This is Joseph Fink of welcome to Nightfail.

I'm going to try to just do this one off the dome.

We just got back from the road.

We took out our new show, Murder Night in Blood Forest, all over the Northeast and parts of the Midwest.

And it was so much fun.

This show turns out to be an absolute blast in the room.

You know, we take these things out.

You never know until you get in front of people what exactly it's going to do.

And this one has turned out to just be an incredibly fun one to perform, an incredibly fun one to have in the room.

We are back from that tour, but do not worry, we go out again soon, September 9th, starting out in State College, Pennsylvania, which I think is basically Philadelphia, question mark.

And then we are going to all sorts of locations in September, in October, and then in January in the West.

So you still have plenty of opportunities to see this live show with incredible live music guests like Adult Mom and Erin McYeon.

Frankly, the live shows are where I feel like Nightville is the most Nightville.

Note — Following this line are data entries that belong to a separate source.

-- ==== Sys2Proof/Laws/Lanes.lean ====
section
/-! SUPPORT. What the closing and the release of sample sets can change: the sets and lanes, the point
queue, the geometry unit's inbox, the held set, the CALIBRATION image in force and the reply queues.
Everything else stays as it is. -/

namespace Sys2Proof.Machine

-- One proof after another, so that no thread holds a stack while it waits for another's.
set_option Elab.async false

/-- The state that closing and releasing sets leaves unchanged (R64 to R67). -/
structure State.SetFrame (s t : State) : Prop where
  pending : t.pending = s.pending
  time : t.time = s.time
  tach : t.tach = s.tach
  strobe : t.strobe = s.strobe
  exc : t.exc = s.exc
  marking : t.marking = s.marking
  run : t.run = s.run
  ring : t.ring = s.ring
  resetPending : t.resetPending = s.resetPending
  committed : t.store.committed = s.store.committed
  generations : t.store.generations = s.store.generations
  installedLim : t.store.installedLim = s.store.installedLim
  stagedLim : t.store.stagedLim = s.store.stagedLim
  base : t.base = { s.base with queue := t.base.queue }
  geo : t.geo = { s.geo with inbox := t.geo.inbox }

theorem State.SetFrame.refl (s : State) : State.SetFrame s s :=
  ⟨rfl, rfl, rfl, rfl, rfl, rfl, rfl, rfl, rfl, rfl, rfl, rfl, rfl, rfl, rfl⟩

theorem State.SetFrame.trans {s t u : State} (h : State.SetFrame s t) (k : State.SetFrame t u) :
    State.SetFrame s u where
  pending := k.pending.trans h.pending
  time := k.time.trans h.time
  tach := k.tach.trans h.tach
  strobe := k.strobe.trans h.strobe
  exc := k.exc.trans h.exc
  marking := k.marking.trans h.marking
  run := k.run.trans h.run
  ring := k.ring.trans h.ring
  resetPending := k.resetPending.trans h.resetPending
  committed := k.committed.trans h.committed
  generations := k.generations.trans h.generations
  installedLim := k.installedLim.trans h.installedLim
  stagedLim := k.stagedLim.trans h.stagedLim
  base := by
    have := k.base
    rw [h.base] at this
    exact this
  geo := by
    have := k.geo
    rw [h.geo] at this
    exact this

/-- A change of the lane unit alone is within the frame. -/
theorem State.SetFrame.ofLanes (s : State) (u : LaneUnit) : State.SetFrame s { s with lanes := u } :=
  ⟨rfl, rfl, rfl, rfl, rfl, rfl, rfl, rfl, rfl, rfl, rfl, rfl, rfl, rfl, rfl⟩

/-- Notices are within the frame. -/
theorem State.SetFrame.ofNotices (s : State) (ns : List Notice) : State.SetFrame s (s.offerAll ns) := by
  constructor <;> simp

/-- The hand-over to the resampler is within the frame (R67). -/
theorem State.SetFrame.ofHandOver (s : State) (x : SampleSet) : State.SetFrame s (s.handToResampler x) :=
  ⟨rfl, rfl, rfl, rfl, rfl, rfl, rfl, rfl, rfl, rfl, rfl, rfl, rfl, rfl, rfl⟩

/-- A release is within the frame (R66). -/
theorem State.SetFrame.ofRelease (s : State) (x : SampleSet) : State.SetFrame s (s.releaseSet x) :=
  ((State.SetFrame.ofLanes s _).trans (State.SetFrame.ofNotices _ _)).trans
    (State.SetFrame.ofHandOver _ _)

/-- A chain of releases is within the frame (R65). -/
theorem State.SetFrame.ofChain (xs : List SampleSet) (s : State) :
    State.SetFrame s (s.releaseChain xs) := by
  induction xs generalizing s with
  | nil => exact .refl s
  | cons x xs ih =>
    unfold State.releaseChain
    split
    · exact (State.SetFrame.ofRelease s x).trans (ih _)
    · exact .refl s

/-- Releasing every set that is ready is within the frame (R65). -/
theorem State.SetFrame.ofReady (s : State) : State.SetFrame s s.releaseReady :=
  State.SetFrame.ofChain s.lanes.sets s

/-- The installation of a CALIBRATION image is within the frame (R51, R56). -/
theorem State.SetFrame.ofInstall (s : State) (c : CalibrationImage) :
    State.SetFrame s (s.installCalibration c) :=
  State.SetFrame.trans (t := { s with
      store := { s.store with installedCal := c, stagedCal := false }
      lanes := _ })
    ⟨rfl, rfl, rfl, rfl, rfl, rfl, rfl, rfl, rfl, rfl, rfl, rfl, rfl, rfl, rfl⟩
    (State.SetFrame.ofNotices _ _)

/-- Steps 2 to 4 of R64 are within the frame. -/
theorem State.SetFrame.ofFormed (s : State) (k : Word32) : State.SetFrame s (s.closeFormed k) := by
  unfold State.closeFormed
  split
  · exact .refl s
  · exact (State.SetFrame.ofLanes s _).trans (State.SetFrame.ofReady _)

theorem State.SetFrame.ofFormedAll (ks : List Word32) (s : State) :
    State.SetFrame s (s.closeFormedAll ks) := by
  induction ks generalizing s with
  | nil => exact .refl s
  | cons k ks ih =>
    unfold State.closeFormedAll
    split
    · exact (State.SetFrame.ofFormed s k).trans (ih _)
    · exact ih s

/-- The closing of a set is within the frame (R64). -/
theorem State.SetFrame.ofClose (s : State) (k : Word32) : State.SetFrame s (s.closeSet k) := by
  unfold State.closeSet
  dsimp only
  split
  · exact (((State.SetFrame.ofLanes s _).trans (State.SetFrame.ofInstall _ _)).trans
      (State.SetFrame.ofFormed _ k)).trans (State.SetFrame.ofFormedAll _ _)
  · exact (State.SetFrame.ofLanes s _).trans (State.SetFrame.ofFormed _ k)

theorem State.SetFrame.ofCloses (ks : List Word32) (s : State) :
    State.SetFrame s (s.closeSets ks) := by
  induction ks generalizing s with
  | nil => exact .refl s
  | cons k ks ih =>
    unfold State.closeSets
    split
    · exact (State.SetFrame.ofClose s k).trans (ih _)
    · exact ih s

/-- The taking of a strobe by the lane receivers is within the frame (R61). -/
theorem State.SetFrame.ofTake (s : State) (m : Word32) (items : StrobeItems) :
    State.SetFrame s (s.lanesTakeStrobe m items) := by
  unfold State.lanesTakeStrobe
  dsimp only
  refine State.SetFrame.trans ?_ (State.SetFrame.ofLanes _ _)
  refine State.SetFrame.trans (State.SetFrame.ofCloses
    (deadlineStrobes s.store.installedCal.assemblyWindow m s.lanes.sets) s) ?_
  split
  · exact (State.SetFrame.ofLanes _ _).trans (State.SetFrame.ofClose _ m)
  · exact State.SetFrame.ofLanes _ _

/-- A well-formed frame on a lane is within the frame (R46). -/
theorem State.SetFrame.ofFrame (s : State) (l : Lane) (q : Byte) (r : Reading) :
    State.SetFrame s (s.takeFrame l q r) := by
  unfold State.takeFrame
  dsimp only
  split
  · unfold State.fillSlot
    dsimp only
    split
    · exact (State.SetFrame.ofLanes s _).trans (State.SetFrame.ofClose _ _)
    · exact State.SetFrame.ofLanes s _
  · exact State.SetFrame.ofLanes s _
  · exact State.SetFrame.ofLanes s _

end Sys2Proof.Machine
end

Like we really put the heart of what we do into these live shows, telling these stories in a room where we're all physically together.

It feels great.

And also Cecil Baldwin and Timothy Sanders rule live.

You should see them do that.

All right, buy tickets at welcometonightville.com slash live and know that I love you personally, you.

I love you.

And hey, thanks.

Don't count your chickens before they hatch.

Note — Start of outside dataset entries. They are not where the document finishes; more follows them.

-- ==== Sys2Proof/Laws/Requests.lean ====
section
/-! SUPPORT. Dispatching and answering (R189, R190), and reading the fields of a request's body (13). -/

namespace Sys2Proof.Machine

-- One proof after another, so that no thread holds a stack while it waits for another's.
set_option Elab.async false

/-- The request that can be dispatched is the front one, under its own code (R189). -/
theorem State.frontRequest_of_canDispatch {s : State} {p : Port} {r : Request} {rest : List Request}
    (h : s.canDispatch p r rest) (code : Nat) :
    s.frontRequest p code = if r.code.toNat = code then some r else none := by
  obtain ⟨h1, h2, h3⟩ := h
  simp [State.frontRequest, State.dispatchBlocked, h1, h2, h3]

/-- With dispatching stopped, or a Read Records under execution, nothing is dispatched (R189, R198). -/
theorem State.frontRequest_of_blocked {s : State} {p : Port} (h : s.dispatchBlocked p = true)
    (code : Nat) : s.frontRequest p code = none := by
  simp [State.frontRequest, h]

/-- A request of the right code and length is executed by its owning block (R190). -/
theorem State.serve_of_length {s : State} {p : Port} {r : Request} {rest : List Request}
    {code n : Nat} {f : Request → State} (h : s.canDispatch p r rest) (hc : r.code.toNat = code)
    (hl : r.body.length = n) : s.serve p code n f = f r := by
  simp [State.serve, State.frontRequest_of_canDispatch h, hc, hl]

/-- A request of the right code and another length is answered with BAD_LENGTH (R190). -/
theorem State.serve_badLength {s : State} {p : Port} {r : Request} {rest : List Request}
    {code n : Nat} {f : Request → State} (h : s.canDispatch p r rest) (hc : r.code.toNat = code)
    (hl : r.body.length ≠ n) : s.serve p code n f = s.refuse p r .badLength := by
  simp [State.serve, State.frontRequest_of_canDispatch h, hc, hl]

/-- Without such a request at the front, nothing happens (log 2). -/
theorem State.serve_none {s : State} {p : Port} {code n : Nat} {f : Request → State}
    (h : s.frontRequest p code = none) : s.serve p code n f = s := by
  simp [State.serve, h]

theorem PerPort.set_set {α : Type} (f : PerPort α) (p : Port) (x y : α) :
    (f.set p x).set p y = f.set p y := by
  cases p <;> rfl

theorem PerPort.set_get {α : Type} (f : PerPort α) (p : Port) : f.set p (f.get p) = f := by
  cases p <;> rfl

/-- Two changes of one port are one change. -/
theorem State.modPort_modPort (s : State) (p : Port) (f g : PortState → PortState) :
    (s.modPort p f).modPort p g = s.modPort p (fun q => g (f q)) := by
  simp [State.modPort, PerPort.set_set]

/-- The answer to the front request of a port (R189, R190). -/
theorem State.answer_of_front {s : State} {p : Port} {r : Request} {rest : List Request}
    (h : (s.ports.get p).requests = r :: rest) (c : Completion) (fs : List Field) :
    s.answer p r c fs = s.replied p r rest c fs := by
  simp [State.answer, State.finishRequest, State.replied, State.modPort, PerPort.set_set, h]

/-- A reply leaves every part of the state but the ports unchanged. -/
theorem State.replied_sameParts (s : State) (p : Port) (r : Request) (rest : List Request)
    (c : Completion) (fs : List Field) : s.samePartsBut (s.replied p r rest c fs) := rfl

/-! ## Little-endian fields (13) -/

@[simp] theorem leNat_length (n v : Nat) : (leNat n v).length = n := by
  induction n generalizing v with
  | zero => rfl
  | succ n ih => simp [leNat, ih]

@[simp] theorem leInt_length (n : Nat) (v : Int) : (leInt n v).length = n := leNat_length n _

/-- Reading back a little-endian natural that fits its field. -/
theorem ofLe_leNat (n v : Nat) (h : v < 256 ^ n) : ofLe (leNat n v) = v := by
  induction n generalizing v with
  | zero => simp only [pow_zero, Nat.lt_one_iff] at h; simp [leNat, ofLe, h]
  | succ n ih =>
    have hq : v / 256 < 256 ^ n := by
      rw [Nat.div_lt_iff_lt_mul (by norm_num)]
      simpa [pow_succ] using h
    simp only [leNat, ofLe, ih _ hq, BitVec.toNat_ofNat]
    omega

/-- The bytes of fields are as many as the fields' sizes (13). -/
theorem fieldBytes_length (fs : List Field) : (fieldBytes fs).length = fieldSize fs := by
  induction fs with
  | nil => rfl
  | cons f fs ih => simp [fieldBytes, fieldSize, ih]

theorem fieldSize_append (fs gs : List Field) : fieldSize (fs ++ gs) = fieldSize fs + fieldSize gs := by
  induction fs with
  | nil => simp [fieldSize]
  | cons f fs ih => simp [fieldSize, ih, Nat.add_assoc]

/-- A field of a request's body, with the bytes before it and behind it. -/
theorem Request.field_at (c : Byte) (tag : Word16) (a b : List Byte) {off n v : Nat}
    (ha : a.length = off) (hv : v < 256 ^ n) :
    Request.field ⟨c, tag, a ++ (leNat n v ++ b)⟩ off n = v := by
  subst ha
  simp [Request.field, ofLe_leNat n v hv]

/-- A one-byte field of a request's body. -/
theorem Request.field_byte_at (c : Byte) (tag : Word16) (a b : List Byte) (x : Byte) {off : Nat}
    (ha : a.length = off) : Request.field ⟨c, tag, a ++ x :: b⟩ off 1 = x.toNat := by
  subst ha
  simp [Request.field, ofLe]

end Sys2Proof.Machine
end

You never know what's going to come out of those eggs.

Welcome to Night Vale.

You're soaring above the desert as the sunset unfolds dramatically across an expanse of rock formations and sand.

A lens flare turns everything golden, then white, like a nuclear blast.

In slow motion, a supermodel sitting on the hood of a vintage convertible takes off their sunglasses and laughs for no reason, nodding and beckoning to you with their almost reptilian eyes.

Hypnotic synthesizer beats pulse as glow sticks and white smiles flash in the dark.

On-screen text reads, push the boundaries of experience.

Dune buggies careen over the sun-baked earth.

They are packed with supermodels, each holding a different breed of puppy.

No one seems to be driving.

Everyone is laughing hysterically, having the most fun of their entire lives.

They're They're laughing so hard their eyes are nearly swollen shut, their faces streaked with tears and dirt.

On-screen text reads, Join us in a remote desert oasis.

A time-lapse video shows a makeshift city being built, a place of precarious stone towers and mud sculptures and rusted metal contraptions.

Hundreds more supermodels stampede toward you, slamming tiki drinks down their gullets and screaming, their frothing mandibles open wide, their sun-kissed thoraxes gyrating, and their eyes changing color in the shifting light.

On-screen text reads, The festival is

here.

Then, GPS coordinates corresponding to the dead center of the Night Vale sand wastes.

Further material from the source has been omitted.